For idle minds to do.”

So the old hymn might be varied by the experienced teacher who remembers unnumbered cases of discipline which have arisen from the monotonous drill exercises in which the wits of the majority of the class were unemployed. By all means, in such cases, drill a few pupils at a time, and let the others be profitably employed in conscious endeavor to accomplish something.

In older classes where the reading has passed the elementary stage, and the pupils are reading for information or enjoyment, neither length of lesson nor number of pupils need be considered. Here, without doubt, the interest in the subject will be paramount, and “method” may be forgotten. Now the children read for the love of reading, and the only gauge of time or number is the teacher’s power to interest her class. The one aim is to get the message from the book, and to make it plain to those who hear. Desire is the spur to endeavor, and attention is at the command of interest. The teacher’s one secret is the art of making her pupils book lovers.

Concert Reading.

To save time, in the hurried day with its crowded program, is the teacher’s constant desire, and it is not remarkable that, under pressure, achievement is measured by counting the minutes of recitation and numbering the facts learned or the questions answered. It is a common error to assume that mere lip repetition is valuable drill, and that “practice makes perfect,” even when the practice is indifferent or unwise. Quantity is carefully measured, while quality is ignored, in such drill.

To this mistaken estimate the wide prevalence of concert recitation is due. If thirty children read at one time, it would seem that the recitation accomplishes thirty times as much as would be accomplished by a single recitation in the same time. “I could not get through with the lesson,” explains the teacher, “if I did not have my class read in concert.”
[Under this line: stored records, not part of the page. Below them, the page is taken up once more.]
-- ==== Sys2Proof/Tests/Slice0.lean ====
section
/-!
SUPPORT. The model's own tests. Expected results are the spec's test vectors (95_test_vectors.md, named at each test)
or worked from the rules by hand. The last part shows, for every obligation with hypotheses, a state and operands that
meet them.
-/

namespace Sys2Proof.Tests

open Sys2Proof.Machine

/-- What a test looks at of the state an outcome answers. -/
def after {α : Type} (o : Outcome) (look : State → α) : Option α :=
  match o with
  | .next s => some (look s)
  | .fault _ => none
  | .refused _ => none

/-- The launch state (R123) with bytes placed from address `a`, and `pc` there. -/
def at' (a : Byte) (bytes : List Byte) : State :=
  { State.reset with mem := storeBytes [] a bytes, pc := a, run := .running }

/-- The launch state with bytes placed from address 0. -/
def launch (bytes : List Byte) : State := at' 0 bytes

/-! ### Well-formedness: an ill-formed term for each check -/

theorem test_wf_ldi_register_8 : (Instr.ldi 8 1).wellFormed defaultOpc = false := by decide
theorem test_wf_prn_register_8 : (Instr.prn 8).wellFormed defaultOpc = false := by decide
theorem test_wf_mul_first_register : (Instr.mul 8 0).wellFormed defaultOpc = false := by decide
theorem test_wf_mul_second_register : (Instr.mul 0 8).wellFormed defaultOpc = false := by decide
theorem test_wf_add_first_register : (Instr.add 255 0).wellFormed defaultOpc = false := by decide
theorem test_wf_add_second_register : (Instr.add 7 8).wellFormed defaultOpc = false := by decide
theorem test_wf_pop_register_9 : (Instr.pop 9).wellFormed defaultOpc = false := by decide
theorem test_wf_push_register_128 : (Instr.push 128).wellFormed defaultOpc = false := by decide
theorem test_wf_call_register_10 : (Instr.call 10).wellFormed defaultOpc = false := by decide
theorem test_wf_other_is_an_opcode : (Instr.anyOther 0x01).wellFormed defaultOpc = false := by decide
theorem test_wf_other_is_reserved : (Instr.anyOther 0x54).wellFormed defaultOpc = false := by decide
theorem test_wf_good_terms :
    (Instr.ldi 7 255).wellFormed defaultOpc = true ∧ (Instr.add 0 7).wellFormed defaultOpc = true ∧
    (Instr.anyOther 0xC0).wellFormed defaultOpc = true := by decide

/-! ### Decoding: a word of every constructor, its first byte in the low bits (R63, R69, R71) -/

theorem test_decode_hlt : decodeTableWord 8 0b00000001 = some .hlt := by decide
theorem test_decode_ldi : decodeTableWord 24 0b11001000_00000011_10000010 = some (.ldi 3 200) := by decide
theorem test_decode_prn : decodeTableWord 16 0b00000101_01000111 = some (.prn 5) := by decide
theorem test_decode_mul : decodeTableWord 24 0b00000110_00000001_10100010 = some (.mul 1 6) := by decide
theorem test_decode_add : decodeTableWord 24 0b00000001_00000110_10100000 = some (.add 6 1) := by decide
theorem test_decode_pop : decodeTableWord 16 0b00000010_01000110 = some (.pop 2) := by decide
theorem test_decode_push : decodeTableWord 16 0b00000100_01000101 = some (.push 4) := by decide
theorem test_decode_call : decodeTableWord 16 0b00000111_01010000 = some (.call 7) := by decide
theorem test_decode_ret : decodeTableWord 8 0b00010001 = some .ret := by decide
theorem test_decode_cmp : decodeTableWord 8 0b10100111 = some .cmpReserved := by decide
theorem test_decode_jmp : decodeTableWord 8 0b01010100 = some .jmpReserved := by decide
theorem test_decode_jeq : decodeTableWord 8 0b01010101 = some .jeqReserved := by decide
theorem test_decode_jne : decodeTableWord 8 0b01010110 = some .jneReserved := by decide
theorem test_decode_and : decodeTableWord 8 0b10101000 = some .andReserved := by decide
theorem test_decode_or : decodeTableWord 8 0b10101010 = some .orReserved := by decide
theorem test_decode_xor : decodeTableWord 8 0b10101011 = some .xorReserved := by decide
theorem test_decode_not : decodeTableWord 8 0b01101001 = some .notReserved := by decide
theorem test_decode_shl : decodeTableWord 8 0b10101100 = some .shlReserved := by decide
theorem test_decode_shr : decodeTableWord 8 0b10101101 = some .shrReserved := by decide
theorem test_decode_mod : decodeTableWord 8 0b10100100 = some .modReserved := by decide
theorem test_decode_other_zero : decodeTableWord 8 0b00000000 = some (.anyOther 0x00) := by decide
theorem test_decode_other_top_bits : decodeTableWord 8 0b11000000 = some (.anyOther 0xC0) := by decide
/-- Bits from `nbits` on are 0: the operand byte is cut off. -/
theorem test_decode_short_word : decodeTableWord 8 0b00000101_01000111 = some (.prn 0) := by decide
theorem test_decode_rejects_no_bytes : decodeBytes defaultOpc [] = .error .noOpcodeByte := by decide
theorem test_decode_rejects_missing_operand : decodeBytes defaultOpc [0x82, 0x00] = .error .missingOperand := by decide
theorem test_encode_ldi : encode defaultOpc (.ldi 3 200) = [0b10000010, 0b00000011, 0b11001000] := by decide
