-- ==== Sys2Proof/Machine/Flags.lean ====
section
/-! DEFINITION. The flags of `STATUS` (10_state.md R29, R58), what a command's end does to them and to `CMDCNT`
(60_exceptions.md R184, R186), what the host's W1C write does, and the interrupt output (R192). -/

namespace Sys2Proof.Machine

/-- `STATUS.BUSY` as a bit of the word. -/
def busyMask : Word := 0x00000001

/-- `STATUS.DONE`. -/
def doneMask : Word := 0x00000002

/-- `STATUS.ERR`. -/
def errMask : Word := 0x00000004

/-- `STATUS.ERRCODE`. -/
def errCodeMask : Word := 0x00000F00

/-- The code of a command error in `STATUS.ERRCODE` (60_exceptions.md R180). -/
def errorCode : CmdError → Nat
  | .illegalOp => 1
  | .reserved => 2
  | .config => 3
  | .range => 4
  | .grid => 5

/-- `STATUS.ERR`. -/
def Regs.err (r : Regs) : Bool := bit 2 r.status

/-- `STATUS` when a command ends without error: `BUSY` 0, `DONE` 1, `ERR` and `ERRCODE` as they were
(60_exceptions.md R184, R186). -/
def statusAfterOk (st : Word) : Word := (st &&& ~~~busyMask) ||| doneMask

/-- `STATUS` when a command ends with an error: `BUSY` 0, and the first error since `ERR` was last 0 is recorded; a
later one is lost (60_exceptions.md R184, R186). -/
def statusAfterErr (e : CmdError) (st : Word) : Word :=
  if bit 2 st then st &&& ~~~busyMask
  else (st &&& ~~~(busyMask ||| errCodeMask)) ||| errMask ||| (BitVec.ofNat 32 (errorCode e) <<< 8)

/-- `STATUS` after a host write of `data`: bits 1 and 2 are W1C, and clearing `ERR` clears `ERRCODE` with it; every other
bit ignores the write (10_state.md R29). -/
def statusAfterWrite (data st : Word) : Word :=
  let st := if bit 1 data then st &&& ~~~doneMask else st
  if bit 2 data then st &&& ~~~(errMask ||| errCodeMask) else st

/-- The registers when a command ends without error: `DONE`, and `CMDCNT` counts modulo 2^32 (10_state.md R31,
60_exceptions.md R186). -/
def Regs.endOk (r : Regs) : Regs := { r with status := statusAfterOk r.status, cmdcnt := r.cmdcnt + 1 }

/-- The registers when a command ends with an error: only `STATUS` changes (60_exceptions.md R185, R186). -/
def Regs.endErr (e : CmdError) (r : Regs) : Regs := { r with status := statusAfterErr e r.status }

/-- The interrupt output: `(DONE and IE_DONE) or (ERR and IE_ERR)` (60_exceptions.md R192). -/
def Regs.irq (r : Regs) : Bool := (bit 1 r.status && bit 1 r.ctrl) || (bit 2 r.status && bit 2 r.ctrl)

/-- `IRQ` follows the equation of R192 at all times (log 6). -/
def State.irq (s : State) : Bool := s.regs.irq

end Sys2Proof.Machine
end

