-- ==== Sys2Proof/Machine/EnvAdjust.lean ====
section
/-! DEFINITION. The envelope-adjustment multipliers (41_env_adjust.md): `ENV_MUL` and `ENV_MAC` over a block of slots and
bands. No element is read after it is written, so the order cannot be observed (R119). -/

namespace Sys2Proof.Machine

/-- A gain on one complex element (41_env_adjust.md R120). -/
def scaleCplx (g : Word) (x : Cplx) : Cplx := ⟨mul32 g x.re, mul32 g x.im⟩

/-- The sum of two complex elements, each part rounded once (41_env_adjust.md R122). -/
def addCplx (x y : Cplx) : Cplx := ⟨add32 x.re y.re, add32 x.im y.im⟩

/-- Slot `j` of the block after `ENV_MUL`: `Y = G · XH` (41_env_adjust.md R120). -/
def mulRow (c : Ch) (j m0 nm : Nat) (m : Memory) : List Word :=
  unpair (List.zipWith scaleCplx (m.realRow .G c j m0 nm) (m.cplxRow .XH c j m0 nm))

/-- Slot `j` of the block after `ENV_MAC`: `Y = Y + A · Z`, rounded after the product and after the sum
(41_env_adjust.md R122). -/
def macRow (c : Ch) (j m0 nm : Nat) (m : Memory) : List Word :=
  unpair (List.zipWith addCplx (m.cplxRow .Y c j m0 nm)
    (List.zipWith scaleCplx (m.realRow .A c j m0 nm) (m.cplxRow .Z c j m0 nm)))

/-- Apply a row function to slots `j0 .. j0+nj-1` of `Y` (41_env_adjust.md R119). -/
def overSlots (c : Ch) (j0 nj m0 : Nat) (row : Nat → Memory → List Word) (m : Memory) : Memory :=
  (List.range nj).foldl (fun m i => m.setRow .Y c (j0 + i) m0 (row (j0 + i) m)) m

/-- `ENV_MUL` (41_env_adjust.md R120). -/
def execEnvMul (c : Ch) (j0 nj m0 nm : Nat) (s : State) : Host.Outcome State Fault Refusal :=
  s.command (failing .range (blockInRange j0 nj m0 nm)) (overSlots c j0 nj m0 fun j m => mulRow c j m0 nm m)

/-- `ENV_MAC` (41_env_adjust.md R122). -/
def execEnvMac (c : Ch) (j0 nj m0 nm : Nat) (s : State) : Host.Outcome State Fault Refusal :=
  s.command (failing .range (blockInRange j0 nj m0 nm)) (overSlots c j0 nj m0 fun j m => macRow c j m0 nm m)

end Sys2Proof.Machine
end

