-- ==== Sys2Proof/Laws/PerInstr.lean ====
section
/-! SUPPORT. Per command: its encoding carries its opcode in `OP` and has every reserved bit 0 (30_encoding.md R85, R87). -/

namespace Sys2Proof.Laws.Encoding

open Sys2Proof

/-- The word of a well-formed command has its opcode in bits 31:26 and no reserved bit set. -/
def Statement (i : Instr) : Prop :=
  i.wf = true → field 31 26 (encode i) = i.opcode.code ∧ reservedClear i.opcode (encode i) = true

theorem nop : Statement .nop := fun _ => by decide

theorem resetCh (c : Ch) (mask : Nat) : Statement (.resetCh c mask) := fun h => by
  have := c.isLt
  simp only [Instr.wf, decide_eq_true_eq] at h
  simp [field, encode, packB, packN, Opcode.code, Instr.opcode, reservedClear, reservedFields]
  omega

theorem shiftLow (c : Ch) : Statement (.shiftLow c) := fun _ => by
  have := c.isLt
  simp [field, encode, packN, Opcode.code, Instr.opcode, reservedClear, reservedFields]
  omega

theorem qmfAna (c : Ch) (klim l0 nl : Nat) : Statement (.qmfAna c klim l0 nl) := fun h => by
  have := c.isLt
  simp only [Instr.wf, Bool.and_eq_true, decide_eq_true_eq] at h
  simp [field, encode, packB, packN, Opcode.code, Instr.opcode, reservedClear, reservedFields]
  omega

theorem spliceX (c : Ch) (kx mb : Nat) (r : Bool) : Statement (.spliceX c kx mb r) := fun h => by
  have := c.isLt
  simp only [Instr.wf, Bool.and_eq_true, decide_eq_true_eq] at h
  have := r.toNat_le
  simp [field, encode, packB, packN, Opcode.code, Instr.opcode, reservedClear, reservedFields]
  omega

theorem envMul (c : Ch) (j0 nj m0 nm : Nat) : Statement (.envMul c j0 nj m0 nm) := fun h => by
  have := c.isLt
  simp only [Instr.wf, Bool.and_eq_true, decide_eq_true_eq] at h
  simp [field, encode, packE, packN, Opcode.code, Instr.opcode, reservedClear, reservedFields]
  omega

theorem envMac (c : Ch) (j0 nj m0 nm : Nat) : Statement (.envMac c j0 nj m0 nm) := fun h => by
  have := c.isLt
  simp only [Instr.wf, Bool.and_eq_true, decide_eq_true_eq] at h
  simp [field, encode, packE, packN, Opcode.code, Instr.opcode, reservedClear, reservedFields]
  omega

theorem qmfSyn (c : Ch) (l0 nl : Nat) : Statement (.qmfSyn c l0 nl) := fun h => by
  have := c.isLt
  simp only [Instr.wf, Bool.and_eq_true, decide_eq_true_eq] at h
  simp [field, encode, packB, packN, Opcode.code, Instr.opcode, reservedClear, reservedFields]
  omega

theorem savePrev (c : Ch) : Statement (.savePrev c) := fun _ => by
  have := c.isLt
  simp [field, encode, packN, Opcode.code, Instr.opcode, reservedClear, reservedFields]
  omega

theorem deqEnv (c : Ch) : Statement (.deqEnv c) := fun _ => by
  have := c.isLt
  simp [field, encode, packN, Opcode.code, Instr.opcode, reservedClear, reservedFields]
  omega

theorem deqNoise (c : Ch) : Statement (.deqNoise c) := fun _ => by
  have := c.isLt
  simp [field, encode, packN, Opcode.code, Instr.opcode, reservedClear, reservedFields]
  omega

theorem deqEnvCpl : Statement .deqEnvCpl := fun _ => by decide

theorem deqNoiseCpl : Statement .deqNoiseCpl := fun _ => by decide

end Sys2Proof.Laws.Encoding
end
The theory appears plausible to the mathematical mind. Upon inspection, however, its failings appear.

In what does the value of the lesson as a reading lesson consist? The exercise should aid the children in getting the thought or in expressing it fluently and naturally. The teacher should be assured that the mind of every reader is intelligently active in the thought getting, and that the practice in expression is such as will lead to independent skill.

But observe: in concert reading the individual difficulties are “skipped.” While John, who fails to recognize a word, falters, hesitates, and halts, Jane, to whom it is an old friend, marches triumphantly on. John takes breath, and plunges in again when his stumbling-blocks have been safely passed (by his comrades). John’s achievement was nil, likewise Jane’s, for she knew the word before. As a teaching exercise, then, the concert reading is ineffective. It is safe to assume that it is difficult if not impossible for any teacher to know that all of her pupils are really reading all the time during the concert exercise, or that a seemingly good concert exercise really proves that all the members of the class can master, or have mastered, the lesson.

Again, as a practice in expression the concert exercise is harmful, because it ignores the individual expression and aims at an average movement, inflection, interpretation. The product is not the expression of the thought as it appears to John, Jane, or Henry, but a composite which represents nobody. The sprightly Kate must wait for the ponderous Phœbe; the slow-moving James must lag behind the animated Jack. Let a dozen teachers attempt to read aloud in concert, without previous common training, and the statement will need no further argument.